Task details :: From the first line of the data below, repeat each line exactly until you reach the line with "mem := (keys.zip"; include that line too.

Information given ::
################

/-- A home slice that holds nothing but dirty lines writes one back for a new one: a free value picks it among those whose
data is good (R289, DESIGN CHOICE, log entry 77). -/
def Mach.makeRoom (m : Mach) (line : Nat) : Mach :=
  let here := m.dirty.filter (fun e => e.1 / 2 ^ 24 = line / 2 ^ 24)
  if here.length < sliceLines then m
  else
    let good := here.filter (fun e => !m.lineBad e.1)
    match good.drop (Config.l2Victim m.free % good.length) with
    | [] => m
    | v :: _ => { m with free := m.free + 1, dirty := m.dirty.del v.1 }

/-- A lookup hits only under the context of the line's tag: an access of another context finds the line once it has been
written back (R289). A line with uncorrectable data stays dirty and takes the tag of the access (DESIGN CHOICE, log entry 77). -/
def Mach.claimLine (m : Mach) (ctx line : Nat) : Mach :=
  match m.dirty.find line with
  | some d =>
    if d.ctx = ctx then m
    else { m with dirty := if m.lineBad line then m.dirty.put line { d with ctx := ctx } else m.dirty.del line }
  | none => m

/-- An access of a context looks its lines up at their home slices. -/
def Mach.claim (m : Mach) (ctx : Nat) (keys : List Nat) : Mach :=
  if m.dirty.isEmpty then m else keys.foldl (fun m k => m.claimLine ctx (k / 128)) m

/-- Marks the lines of a write dirty under its context; DRAM keeps the bytes that it held (R289). -/
def Mach.touch (m : Mach) (ctx : Nat) (keys : List Nat) : Mach :=
  keys.foldl (fun m k =>
    let m := m.claimLine ctx (k / 128)
    match m.dirty.find (k / 128) with
    | some _ => m
    | none =>
      let m := m.makeRoom (k / 128)
      let old := m.mem.getList (k / 128 * 128) 128
      { m with dirty := m.dirty.put (k / 128) { ctx := ctx, old := old } }) m

/-- Performs a write at the home slices. A bad granule that is written whole is good again. -/
def Mach.write (m : Mach) (ctx : Nat) (keys : List Nat) (data : List Byte) : Mach :=
  let m := m.touch ctx keys
  let fixed := m.bad.filter (fun g => (List.range 32).all (fun j => keys.contains (g * 32 + j)))
  { m with
    mem := (keys.zip data).foldl (fun f e => f.set e.1 e.2) m.mem
    bad := m.bad.filter (fun g => !fixed.contains g)
    badL2 := m.badL2.filter (fun g => !fixed.contains g) }

/-- Writes a partition's physical memory. -/
def Mach.writePA (m : Mach) (ctx part pa : Nat) (data : List Byte) : Mach :=
  m.write ctx ((m.part part).places pa data.length) data

/-- Fault causes of translation (18_traps.md R350). -/
def pageAbsent : Nat := 0x26
def pageWrite : Nat := 0x27
def pageExec : Nat := 0x28
def pteFormat : Nat := 0x29
def paRange : Nat := 0x2A
/-- Causes of uncorrectable data met by a walk, in DRAM and in a home slice (16_die.md R300). -/
def mcWalk : Nat := 0x66
def mcDram : Nat := 0x65
def mcL2Data : Nat := 0x64

/-- Whether a cause is that of uncorrectable data in memory. -/
def isBadData (cause : Nat) : Bool := cause = mcWalk || cause = mcDram || cause = mcL2Data

/-- Where an uncorrectable granule stands: in the home slice where its error is the slice's own or its line is dirty there, else in
DRAM (R300, DEDUCED, log entry 68). -/
def Mach.badInL2 (m : Mach) (g : Nat) : Bool := m.badL2.contains g || (m.dirty.find (g / 4)).isSome

/-- The cause with which a consumer meets uncorrectable data (R300). -/
def Mach.badCause (m : Mach) (keys : List Nat) : Nat :=
  match keys.find? (fun k => m.bad.contains (k / 32)) with
  | some k => if m.badInL2 (k / 32) then mcL2Data else mcDram
  | none => mcDram

/-- Whether a cause is a translation cause. -/
def isTranslation (cause : Nat) : Bool := 0x26 ≤ cause && cause ≤ 0x2A

/-- The levels of the table tree: the index's lowest bit and its width (R294). -/
def walkLevels : List (Nat × Nat) := [(48, 9), (39, 9), (30, 9), (21, 9), (16, 5)]

/-- Whether a place lies in the DRAM of a stack that is off, which nothing reaches (23_physical.md R400). -/
def Mach.offKey (m : Mach) (k : Nat) : Bool := m.dies.any (fun d => d.1 = k / 2 ^ 36 && d.2.off)

/-- The first of a list of places that is out of reach. An access to one ends as an access beyond the partition's DRAM does, with
PA_RANGE (DESIGN CHOICE, log entry 84). -/
def Mach.offIndex (m : Mach) (keys : List Nat) : Option Nat :=
  if m.dies.all (fun d => !d.2.off) then none else indexWhere m.offKey keys 0

/-- A walk from the table at `table` down the given levels (R294, R295, R297). -/
def Mach.walkFrom (m : Mach) (part ctx va : Nat) : List (Nat × Nat) → Nat → Except Nat TlbEntry
  | [], _ => .error pteFormat
  | (lo, n) :: rest, table =>
    let p := m.part part
    let size := 8 * 2 ^ n
    if 2 ^ 31 * p.cht.length < table + size then .error paRange
    else
      let at_ := table + 8 * ((va >>> lo) % 2 ^ n)
      let e := leNat (m.readPA part at_ 8)
      let leaf := e.testBit 1
      let addr := e / 2 ^ 8 % 2 ^ 44 * 2 ^ 8
      let last := rest.isEmpty
      let nextSize := match rest with
        | (_, k) :: _ => 8 * 2 ^ k
        | [] => 1
      if (m.offIndex (p.places at_ 8)).isSome then .error paRange
      else if m.anyBad (p.places at_ 8) then .error mcWalk
      else if !e.testBit 0 then .error pageAbsent
      else if e / 2 ^ 4 % 16 != 0 || e / 2 ^ 52 != 0 || (leaf && 30 < lo) || (!leaf && last)
          || addr % (if leaf then 2 ^ lo else nextSize) != 0 || (leaf && e.testBit 2 && e.testBit 3) then
        .error pteFormat
      else if leaf then
        if 2 ^ 31 * p.cht.length < 2 ^ lo + addr then .error paRange
        else .ok { ctx := ctx, va := va / 2 ^ lo * 2 ^ lo, size := 2 ^ lo, pa := addr, w := e.testBit 2, x := e.testBit 3 }
      else m.walkFrom part ctx va rest addr

/-- The places of the entries that a walk reads, in its order. -/
def Mach.entriesFrom (m : Mach) (part va : Nat) : List (Nat × Nat) → Nat → List (List Nat)
  | [], _ => []
  | (lo, n) :: rest, table =>
    let p := m.part part
    let ks := p.places (table + 8 * ((va >>> lo) % 2 ^ n)) 8
    if 2 ^ 31 * p.cht.length < table + 8 * 2 ^ n || (m.offIndex ks).isSome then []
    else
      let e := leNat (m.bytes ks)
      ks :: (if !m.anyBad ks && e.testBit 0 && !e.testBit 1 then m.entriesFrom part va rest (e / 2 ^ 8 % 2 ^ 44 * 2 ^ 8) else [])

/-- The places of the entries that a context's walk reads, and of the one that it finds uncorrectable; none where it finds none. -/
def Mach.entries (m : Mach) (ctx va : Nat) : List (List Nat) := m.entriesFrom (m.ctxPart ctx) va walkLevels (m.ctx ctx).root
def Mach.badEntry (m : Mach) (ctx va : Nat) : List Nat := ((m.entries ctx va).find? m.anyBad).getD []

/-- A page walk of a context's address space. -/
def Mach.walk (m : Mach) (ctx va : Nat) : Except Nat TlbEntry :=
  m.walkFrom (m.ctxPart ctx) ctx va walkLevels (m.ctx ctx).root

/-- Whether a translation covers an address of a context. -/
def TlbEntry.covers (e : TlbEntry) (ctx va : Nat) : Bool := e.ctx = ctx && e.va ≤ va && va < e.va + e.size

/-- Whether a physical granule is in the partition's execute table or protected by a running code map (R309). -/
def Part.protectedPA (p : Part) (pa : Nat) : Bool :=
  (p.exec.find (pa / 2 ^ 16)).isSome || p.guarded.any (fun g => g.2 = pa / 2 ^ 16)

/-- The permission check of a leaf that passed the walk (R297): the physical address, or the cause. A held translation may
name an address beyond the partition's DRAM (R292). -/
def Mach.permit (m : Mach) (e : TlbEntry) (va : Nat) (acc : Access) : Except Nat Nat :=
  let pa := e.pa + (va - e.va)
  let p := m.part (m.ctxPart e.ctx)
  if 2 ^ 31 * p.cht.length ≤ pa || (m.offIndex (p.places pa 1)).isSome then .error paRange
  else
  match acc with
  | .read => .ok pa
  | .write => if !e.w || p.protectedPA pa then .error pageWrite else .ok pa
  | .fetch => if !e.x || (p.exec.find (pa / 2 ^ 16)).isNone then .error pageExec else .ok pa

/-- The translation that a core holds for an address: its µTLB, then its cluster's TLB (R296). -/
def Mach.tlbHit (m : Mach) (core ctx va : Nat) : Option TlbEntry :=
  let f (l : List TlbEntry) := l.find? (fun e => e.covers ctx va)
  match f ((m.utlb.find core).getD []) with
  | some e => some e
  | none => f ((m.ctlb.find (core / 4)).getD [])

/-- Enters a translation in the TLBs of a core and its cluster; the oldest entry goes when one is full. -/
def Mach.tlbFill (m : Mach) (core : Nat) (e : TlbEntry) : Mach :=
  let add (n : Nat) (l : List TlbEntry) := ((if l.contains e then l else e :: l)).take n
  { m with
    utlb := m.utlb.put core (add 64 ((m.utlb.find core).getD []))
    ctlb := m.ctlb.put (core / 4) (add 2048 ((m.ctlb.find (core / 4)).getD [])) }

/-- What an access of a core translates to, TLBs first, without changing them. -/
def Mach.look (m : Mach) (core ctx va : Nat) (acc : Access) : Except Nat (Nat × TlbEntry) :=
  let r : Except Nat TlbEntry :=
    match m.tlbHit core ctx va with
    | some e => .ok e
    | none => m.walk ctx va
  match r with
  | .error c => .error c
  | .ok e =>
    match m.permit e va acc with
    | .error c => .error c
    | .ok pa => .ok (pa, e)

/-- A walk looks its entries' lines up (R289). -/
def Mach.walked (m : Mach) (ctx va : Nat) : Mach := if m.dirty.isEmpty then m else (m.entries ctx va).foldl (fun m ks => m.claim ctx ks) m

/-- Translates an access of a core, filling the TLBs; a walk that ends in a fault leaves nothing (R295). -/
def Mach.translate (m : Mach) (core ctx va : Nat) (acc : Access) : Mach × Except Nat Nat :=
  let seen := if (m.tlbHit core ctx va).isNone then m.walked ctx va else m
  match m.look core ctx va acc with
  | .error c => (seen, .error c)
  | .ok (pa, e) => (seen.tlbFill core e, .ok pa)

/-- Translates an access of the package's own engines, which hold no TLB of a core. -/
def Mach.translateEngine (m : Mach) (ctx va : Nat) (acc : Access) : Except Nat Nat :=
  match m.walk ctx va with
  | .error c => .error c
  | .ok e => m.permit e va acc

/-- The physical address of a place in a partition's DRAM (16_die.md R292). -/
def Part.paOf (p : Part) (key : Nat) : Option Nat :=
  match indexWhere (fun ch => ch = key / 2 ^ 31) p.cht 0 with
  | some j => some (4096 * (key % 2 ^ 31 / 4096 * p.cht.length + j) + key % 4096)
  | none => none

################

Result for this task ::
/-- A home slice that holds nothing but dirty lines writes one back for a new one: a free value picks it among those whose
data is good (R289, DESIGN CHOICE, log entry 77). -/
def Mach.makeRoom (m : Mach) (line : Nat) : Mach :=
  let here := m.dirty.filter (fun e => e.1 / 2 ^ 24 = line / 2 ^ 24)
  if here.length < sliceLines then m
  else
    let good := here.filter (fun e => !m.lineBad e.1)
    match good.drop (Config.l2Victim m.free % good.length) with
    | [] => m
    | v :: _ => { m with free := m.free + 1, dirty := m.dirty.del v.1 }

/-- A lookup hits only under the context of the line's tag: an access of another context finds the line once it has been
written back (R289). A line with uncorrectable data stays dirty and takes the tag of the access (DESIGN CHOICE, log entry 77). -/
def Mach.claimLine (m : Mach) (ctx line : Nat) : Mach :=
  match m.dirty.find line with
  | some d =>
    if d.ctx = ctx then m
    else { m with dirty := if m.lineBad line then m.dirty.put line { d with ctx := ctx } else m.dirty.del line }
  | none => m

/-- An access of a context looks its lines up at their home slices. -/
def Mach.claim (m : Mach) (ctx : Nat) (keys : List Nat) : Mach :=
  if m.dirty.isEmpty then m else keys.foldl (fun m k => m.claimLine ctx (k / 128)) m

/-- Marks the lines of a write dirty under its context; DRAM keeps the bytes that it held (R289). -/
def Mach.touch (m : Mach) (ctx : Nat) (keys : List Nat) : Mach :=
  keys.foldl (fun m k =>
    let m := m.claimLine ctx (k / 128)
    match m.dirty.find (k / 128) with
    | some _ => m
    | none =>
      let m := m.makeRoom (k / 128)
      let old := m.mem.getList (k / 128 * 128) 128
      { m with dirty := m.dirty.put (k / 128) { ctx := ctx, old := old } }) m

/-- Performs a write at the home slices. A bad granule that is written whole is good again. -/
def Mach.write (m : Mach) (ctx : Nat) (keys : List Nat) (data : List Byte) : Mach :=
  let m := m.touch ctx keys
  let fixed := m.bad.filter (fun g => (List.range 32).all (fun j => keys.contains (g * 32 + j)))
  { m with
    mem := (keys.zip data).foldl (fun f e => f.set e.1 e.2) m.mem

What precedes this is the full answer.